Она погасила лампу, придвинулась поближе и положила голову ему на плечо.
Лялин поцеловал ее макушку и подумал:
«Вот если бы я набросил пиджак ей на плечи – она бы попросилась отойти в кустики, сперла бы мой бумажник, и мы бы больше никогда не увиделись. Я бы женился на Асе Ройтер или на Наташе Звонаревой или лучше бы вообще ни на ком не женился, и не было бы у меня троих детей, и старший не намекал бы на студию в квартале „Шувалов“, а младшие бы не клянчили что ни полгода макбуки и айфоны самых распоследних моделей».

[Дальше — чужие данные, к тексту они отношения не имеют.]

-- ==== Sys2Proof/Machine/RegBase.lean ====
section
/-! DEFINITION. Register accesses through the control matrix: masters, rights, refusals, locks, the half-read
latch, and the effect of a write by the access codes (R4 to R9, R25 to R29, R50, R643 to R652). -/
namespace Sys2Proof

/-- The mask of the bits a write addresses, and its value placed there (R4). -/
def RegWrite.mask (w : RegWrite) : Nat := if w.width = 8 then 2 ^ 64 - 1 else (2 ^ 32 - 1) * 2 ^ (8 * w.lane)
def RegWrite.bits (w : RegWrite) : Nat := if w.width = 8 then w.v.toNat else w.v.toNat % 2 ^ 32 * 2 ^ (8 * w.lane)

/-- The write addresses a field wholly, and the value it gives the field. -/
def RegWrite.covers (w : RegWrite) (f : Machine.RF) : Bool := w.mask &&& Machine.maskOf f.hi f.lo == Machine.maskOf f.hi f.lo
def RegWrite.get (w : RegWrite) (f : Machine.RF) : Nat := Machine.bitsOf w.bits f.hi f.lo

end Sys2Proof

namespace Sys2Proof.Machine
open Reg

/-- Master number and request ID (R643). -/
def masterNo : Master → Nat
  | .core c _ => if c.val = 24 then 0 else if c.val = 25 then 1 else 5
  | .bmv _ => 2
  | .host => 3
  | .gloley => 4

def masterId : Master → Nat
  | .core c t => if c.val < 24 then c.val else t.val
  | .bmv ch => ch.val
  | _ => 0

/-- The requester a refused access names (R581). A Gloley request is recorded as the host's (R639). -/
def requesterOf : Master → Requester
  | .core c t => .core c.val t.val
  | .bmv ch => .bmv ch.val
  | _ => .host

/-- An issuing task runs at ring 0: firmware where the rules say "ring 0 firmware". -/
def State.fw0 (s : State) : Master → Bool
  | .core c t => (s.task c.val t.val).ring == 0
  | _ => false

/-- Ring `r` is owned by the host (CMDR_CFG.OWNER). -/
def State.hostRing (s : State) (r : Nat) : Bool := !s.on (CMDR_CFG_OWNER r)

/-- Session `i` is open and holds installer rights, which a maker session holds too (R621). -/
def State.installerSession (s : State) (i : Nat) : Bool := s.on (LCS_SESSION_ACTIVE i) && 1 ≤ s.rd (LCS_SESSION_ROLE i)

/-- An installer session on a host-owned ring lasts, which grants installer rights to the host's BAR0 writes (R624). -/
def State.hostInstaller (s : State) : Bool :=
  (List.range 4).any (fun i => s.installerSession i && !s.on (LCS_SESSION_GLOLEY i) && s.hostRing (s.rd (LCS_SESSION_RING i)))

/-- Ring 0 firmware, or the host during an installer session. -/
def State.fwOrInstaller (s : State) (m : Master) : Bool := s.fw0 m || (m == .host && s.hostInstaller)

/-- Ring 0 firmware, or the host. -/
def State.fwOrHost (s : State) (m : Master) : Bool := s.fw0 m || m == .host

/-- The storage of a register at an offset can answer (R648); an offset without a register has none that could be off (R28). -/
def State.regPowered (s : State) (off : Nat) : Bool :=
  if s.power.off then false
  else if (regAt (off / 8 * 8)).isNone then true
  else if 0x800000 ≤ off ∧ off < 0xe00000 then
    let k := (off - 0x800000) / 0x40000
    if off - 0x800000 - 0x40000 * k = 0x800 then true else s.domainOn k
  else if 0x1302000 ≤ off ∧ off < 0x1303000 then s.domainOn 78
  else if 0xb0000 ≤ off ∧ off < 0xc0000 then s.domainOn 76
  else true

/-- The host's memory requests are taken: the link is up, memory space is enabled, no host-interface reset runs. -/
def State.hostUp (s : State) : Bool :=
  s.host.linkUp && s.host.ready && s.memEnable && !s.host.flr && !s.power.ripcord && !s.power.off

/-- The host's write is dropped and logged as Unsupported Request (R25). -/
def State.hostUrWrite (s : State) : State := { s with host := { s.host with urLog := true } }

/-- What a request of the host to a register or a doorbell meets while the interface takes no memory request: Unsupported Request (R484),
and nothing while the link is down. -/
def State.hostMissed (s : State) (read : Bool) : State :=
  if !s.host.linkUp then s
  else if read then s.emit (.coreValue .host 0 ST_PROTECTION)
  else s.hostUrWrite

/-- What a requester of a register receives when it is refused (R25). -/
def State.refuseReg (s : State) (m : Master) (off : Nat) (read : Bool) (status : Nat) : State :=
  let s := s.refuse (requesterOf m) (regBase + off) status
  match m with
  | .core c t =>
    let x := s.task c.val t.val
    s.setTask c.val t.val { x with trap := x.trap.orElse (fun _ => some { cause := 9, status := status, info := regBase + off }) }
  | .host => if read then s.emit (.coreValue m 0 status) else s.hostUrWrite
  | _ => s.emit (.coreValue m 0 status)

/-- Why a register access is refused before its register is looked at: R23 (who reaches register space), R27, R29, R648. -/
def State.regBlocked (s : State) (m : Master) (off width : Nat) : Option Nat :=
  let reach := match m with
    | .core c t => decide ((s.task c.val t.val).ring ≤ 1)
    | .bmv _ => false
    | _ => true
  if !reach then some ST_PROTECTION
  else if !((width == 4 || width == 8) && off % width == 0) then some ST_PROTECTION
  else if (blockOf off).isNone then some ST_PROTECTION
  else if !s.regPowered off then some ST_NOT_READY
  else none

/-- A lock of another master or ID covers the register (R649). -/
def State.lockedFor (s : State) (m : Master) (off : Nat) : Bool :=
  (List.range 6).any (fun n => s.on (MXC_LOCK_HELD n) && s.rd (MXC_LOCK_OFFSET n) == off / 8 * 8
    && !(n == masterNo m && s.rd (MXC_LOCK_ID n) == masterId m))

/-- A master's lock is released. -/
def State.unlock (s : State) (n : Nat) : State :=
  let s := ((s.wr (MXC_LOCK_HELD n) 0).wr (MXC_LOCK_ID n) 0).wr (MXC_LOCK_OFFSET n) 0
  { s with lockAt := tabDel s.lockAt n }

/-- The register block of an offset, by its first offset. -/
def blockAt (off : Nat) : Nat :=
  match blockOf off with
  | some b => b.base + (off - b.base) / b.stride * b.stride
  | none => off

/-- A request of a master waits: the register is locked, requests of the master to the block are ahead of it, or 16 of the master are
outstanding (R644, R645, R649). -/
def State.mxcWaits (s : State) (ahead : List MxcReq) (m : Master) (off : Nat) : Bool :=
  let mine := ahead.filter (fun q => masterNo q.m == masterNo m)
  s.lockedFor m off || decide (16 ≤ mine.length) || mine.any (fun q => blockAt q.off == blockAt off)

/-- A request waits in the matrix, or at its master behind 16 others; one that a lock holds counts once. -/
def State.mxcHold (s : State) (q : MxcReq) : State :=
  let same := fun x : MxcReq => x.again && q.again && x.m == q.m && x.off == q.off
  let ahead := (s.mxc.takeWhile (fun x => !same x)).filter (fun x => masterNo x.m == masterNo q.m)
  let held := s.lockedFor q.m q.off && decide (ahead.length < 16)
  let old := s.mxc.find? same
  let counted := (old.map (fun x => x.counted)).getD false
  let q := { q with counted := counted || held }
  let s : State := { s with mxc := if old.isSome then s.mxc.map (fun x => if same x then q else x) else s.mxc ++ [q] }
  if held && !counted then s.count MXC_CNT_LOCK_WAITS 1 else s

/-- The requests ahead of an access that an instruction makes (again), and ahead of any other: those of instructions hold up only
instructions. -/
def State.mxcAhead (s : State) (m : Master) (off : Nat) (insn : Bool) : List MxcReq :=
  if insn then s.mxc.takeWhile (fun x => !(x.again && x.m == m && x.off == off)) else s.mxc.filter (fun x => !x.again)

/-- A block grants a master's access (R646). -/
def State.mxcGrant (s : State) (m : Master) (off : Nat) : State :=
  if tabFind s.mxcLast (blockAt off) = some (masterNo m) then s else { s with mxcLast := tabPut s.mxcLast (blockAt off) (masterNo m) }

/-- The value a field has after the write: written where addressed, kept elsewhere. -/
def State.after (s : State) (w : RegWrite) (f : RF) : Nat := bitsOf (mergeBits (s.reg f.off).toNat w.bits w.mask) f.hi f.lo

/-- The effect of a write on one field by its access code (R5), and whether it gives an unlisted encoding (R9). -/
def FieldDef.write (d : FieldDef) (old mask bits : Nat) : Nat × Bool :=
  let m := mask &&& maskOf d.hi d.lo
  let new := mergeBits old bits m
  match d.acc with
  | .rw =>
    let v := bitsOf new d.hi d.lo
    if m = 0 then (old, false) else if d.least ≤ v ∧ v ≤ d.most then (new, false) else (old, true)
  | .w1c => (old &&& (old ^^^ (bits &&& m)), false)
  | .w1s => (old ||| (bits &&& m), false)
  | _ => (old, false)

/-- A write applied to every field of a register: the word afterwards, and whether any field refused its encoding. -/
def RegDef.write (d : RegDef) (old mask bits : Nat) : Nat × Bool :=
  d.fields.foldl (fun a f => let (v, bad) := f.write a.1 mask bits; (v, a.2 || bad)) (old, false)

/-- A write applied by the access codes alone; an unlisted encoding writes the REG_WRITE record (R9). -/
def State.applyWrite (s : State) (off mask bits : Nat) : State :=
  match regAt off with
  | none => s
  | some (d, _) =>
    let (v, bad) := d.write (s.reg off).toNat mask bits
    let s := s.setReg off (BitVec.ofNat 64 v)
    if bad then s.regRecord off bits else s

/-- A write of a register with a row of its own reaches it: refused, made to wait (R644, R645, R649), or performed by `f` when the
master has the right. -/
def State.regRow (s : State) (w : RegWrite) (off : Nat) (right : Bool) (f : State → State) : State :=
  if w.m == .host && !s.hostUp then s.hostMissed false
  else match s.regBlocked w.m (off + w.lane) w.width with
  | some st => s.refuseReg w.m (off + w.lane) false st
  | none =>
    if s.mxcWaits (s.mxcAhead w.m (off + w.lane) false) w.m off then
      s.mxcHold { m := w.m, off := off + w.lane, width := w.width, v := some w.v }
    else if !right then s.refuseReg w.m (off + w.lane) false ST_PROTECTION
    else f (s.mxcGrant w.m off)

/-! The audit log (R625, R626). -/

/-- Who acts in an audit record: session identifier, role, Gloley path, ring. -/
structure Actor where
  session : Nat := 0
  role : Nat := 0
  gloley : Bool := false
  ring : Nat := 0
  deriving DecidableEq, Repr

/-- An audit record written to flash, which keeps the latest 65,536. -/
def State.audit (s : State) (action status : Nat) (a : Actor) (arg0 arg1 digest : Nat) : State :=
  let n := s.rd LCS_AUDIT_NEXT_ASEQ
  let r := [s.dev, s.rd TIME_EPOCH_EPOCH * 2 ^ 48 + action * 2 ^ 40 + status * 2 ^ 32 + n,
    a.session * 2 ^ 32 + a.role * 2 ^ 30 + b2n a.gloley * 2 ^ 29 + a.ring * 2 ^ 16, arg0 % 2 ^ 64, arg1 % 2 ^ 64,
    digest % 2 ^ 64, digest / 2 ^ 64 % 2 ^ 64, digest / 2 ^ 128 % 2 ^ 64]
  let l := s.life.audit ++ [r]
  let l := l.drop (l.length - 65536)
  let s := s.flashTouch
  let s := { s with life := { s.life with audit := l } }
  (s.wr LCS_AUDIT_NEXT_ASEQ (n + 1)).wr LCS_AUDIT_HELD l.length

/-- The actor of session slot `i`. -/
def State.sessionActor (s : State) (i : Nat) : Actor :=
  { session := s.rd (LCS_SESSION_ID i), role := s.rd (LCS_SESSION_ROLE i), gloley := s.on (LCS_SESSION_GLOLEY i)
    ring := s.rd (LCS_SESSION_RING i) }

/-- A host write that used its installer session: its use is noted for R624, and INSTALLER_WRITE is audited (R625). -/
def State.auditWrite (s : State) (w : RegWrite) (off : Nat) : State :=
  if w.m == .host then
    match (List.range 4).find? (fun i => s.installerSession i && !s.on (LCS_SESSION_GLOLEY i) && s.hostRing (s.rd (LCS_SESSION_RING i))) with
    | some i =>
      let s := { s with life := { s.life with used := tabPut s.life.used i s.now } }
      s.audit 9 ST_OK (s.sessionActor i) off w.bits 0
    | none => s
  else s

end Sys2Proof.Machine
end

Нет, конечно, они хорошие ребята, и денег у него было хоть жопой жри, но бесила наглость.
Нежность
Причал межпланетных кораблей
Мой приятель рассказывал:
– Строили что-то, уж не помню что – то ли склад, то ли коровник – в Н-ской области. Студенческая бригада типа «стройотряд». Хорошие деньги. Но и вкалывать надо ой-ой-ой. Вот не помню, что именно строили. Кажется, все-таки коровник. Но была там не совсем прямо уж деревня, а вполне себе совхоз. Даже были длинные двухэтажные дома городского типа, из белого силикатного кирпича – с квартирами, как в городе, с водопроводом и отоплением. Молокозавод, гараж, ремонтные мастерские. Котельная. Водонапорная башня. Дом культуры, библиотека в отдельном домике. Скверик, бетонный Ленин. Все как у людей.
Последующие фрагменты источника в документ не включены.